Pour conclure, les combattants des guérillas ont sacrifié leurs vies pour la lutte. Pendant des années, ils ont vécu avec des paysans dans le but de faire grandir leur idéologie. Bien que la révolution menée par le New People’s Army ne fut pas un succès, il va sans dire que leurs actions amenèrent des transformations dans la vie des paysans qui vécurent avec ces troupes rebelles. Ils ont créé l’espérance d’un pays plus juste envers les classes soufrant de pauvreté. Aujourd’hui, bien que le parti communiste n’ait pas triomphé et que le New People’s Army soit tombé dans l’oubli, l’espoir d’une révolution repose toujours dans ce pays [10].

 

Références :

[1] : Jones, 1989, p. 6.

[2] : Chapman, 1987, p.25.

[3] : Bankoff & Weekley, 2002, p. 73.

[4] : Chapman, 1987, 214.

[5] : Gilbert Quimpo, 2008, p. 77.

[6] : Jones, 1989, p. 9.

[7] : Gilbert Quimpo, 2008, p. 69.

[8] : Chapman, 1987, p. 20.

[9] : Jones, 1989, p. 12.

[10] : Jones, 1989, p. 314.

 

Bibliographie :

Bankoff, Greg & Weekley, Kathleen. 2002. « Post-Colonial National Identity in the Philippines ». Burlington: Ashgate Publishing Company.

Chapman, William. 1987. « Inside the Philippine Revolution ». New York: W. W. Norton & Company.

Fuller, Ken. 2011. « A movement divided : Philippine communism, 1957-1986 ». Diliman, Quezon City: The University of the Philippines Press.

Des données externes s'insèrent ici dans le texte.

theorem test_illegal_word_step : step (serving [commandWrite 0x00000013#32]) =
    .next { State.reset with
      status := { Status.zero with eIll := true }, ecmd := 0x00000013#32, resp := some (.writeDone .okay) } := rfl

/-! ## Hypotheses are met -/

theorem witness_StepRunsDecodedCommand :
    (serving [.access (.write 0x00#8 4 0x00000003#32)]).pending = .access (.write 0x00#8 4 0x00000003#32) :: [] ∧
      decode 0x00000003#32 = .command .proc ∧ Instr.proc.wellFormed = true ∧
      exec .proc { serving [.access (.write 0x00#8 4 0x00000003#32)] with pending := [] } =
        .next (reject .eSeq 0x00000003#32 State.reset) := ⟨rfl, by decide, rfl, rfl⟩

theorem witness_StepRunsDecodedCommand_illegal :
    (serving [.access (.write 0x00#8 4 0x00000013#32)]).pending = .access (.write 0x00#8 4 0x00000013#32) :: [] ∧
      decode 0x00000013#32 = .illegal .reservedBits ∧ decode 0x00000005#32 = .illegal .illegalOpcode :=
  ⟨rfl, by decide, by decide⟩

theorem witness_DecodeInvertsEncode : Instr.proc.wellFormed = true := rfl

theorem witness_EveryWordIsOneCommandOrIllegal_reserved : rsvField 0x00000010#32 ≠ 0 := by decide
theorem witness_EveryWordIsOneCommandOrIllegal_opcode :
    rsvField 0x00000005#32 = 0 ∧ 5 ≤ (opField 0x00000005#32).toNat ∧ rsvField 0x0000000F#32 = 0 ∧
      5 ≤ (opField 0x0000000F#32).toNat := by decide

theorem witness_PlacedWordRunsNext : decodeTableWord 32 4 = some .reset ∧
    exec .reset State.reset = .next (zeroFilterMemory State.reset) := ⟨by decide, rfl⟩

theorem witness_NoStepStops : State.reset.pending = [] := rfl

theorem witness_BusErrorChangesNothing_size :
    (2 ≠ 4 ∨ (0x04#8 : Offset).toNat % 4 ≠ 0 ∨ 0x90 ≤ (0x04#8 : Offset).toNat) ∧
      (serving [.access (.read 0x04#8 2)]).pending = .access (.read 0x04#8 2) :: [] := ⟨.inl (by decide), rfl⟩
theorem witness_BusErrorChangesNothing_misaligned :
    (4 ≠ 4 ∨ (0x01#8 : Offset).toNat % 4 ≠ 0 ∨ 0x90 ≤ (0x01#8 : Offset).toNat) ∧
      (serving [.access (.write 0x01#8 4 3#32)]).pending = .access (.write 0x01#8 4 3#32) :: [] :=
  ⟨.inr (.inl (by decide)), rfl⟩
theorem witness_BusErrorChangesNothing_unmapped :
    (4 ≠ 4 ∨ (0x90#8 : Offset).toNat % 4 ≠ 0 ∨ 0x90 ≤ (0x90#8 : Offset).toNat) ∧
      (serving [.access (.read 0x90#8 4)]).pending = .access (.read 0x90#8 4) :: [] :=
  ⟨.inr (.inr (by decide)), rfl⟩
theorem witness_BusErrorChangesNothing_last_mapped :
    (0x8C#8 : Offset).toNat % 4 = 0 ∧ (0x8C#8 : Offset).toNat < 0x90 ∧
      (serving [.access (.read 0x8C#8 4)]).pending = .access (.read 0x8C#8 4) :: [] ∧
      (serving [.access (.write 0x8C#8 4 1#32)]).pending = .access (.write 0x8C#8 4 1#32) :: [] :=
  ⟨by decide, by decide, rfl, rfl⟩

Gilbert Quimpo, Nathan. 2008. « Contested Democracy and the Left in the Philippines after Marcos ». New Haven: Yale University Southeast Asia Studies.

Jones, R. Gregg. 1989. « Red Revolution: inside the Philippine Guerrilla movement ». London: Westview Press.

Pye, Lucian W. 1956. « Guerilla Communism in Malaya: its social and political meaning ». London: Oxford University Press.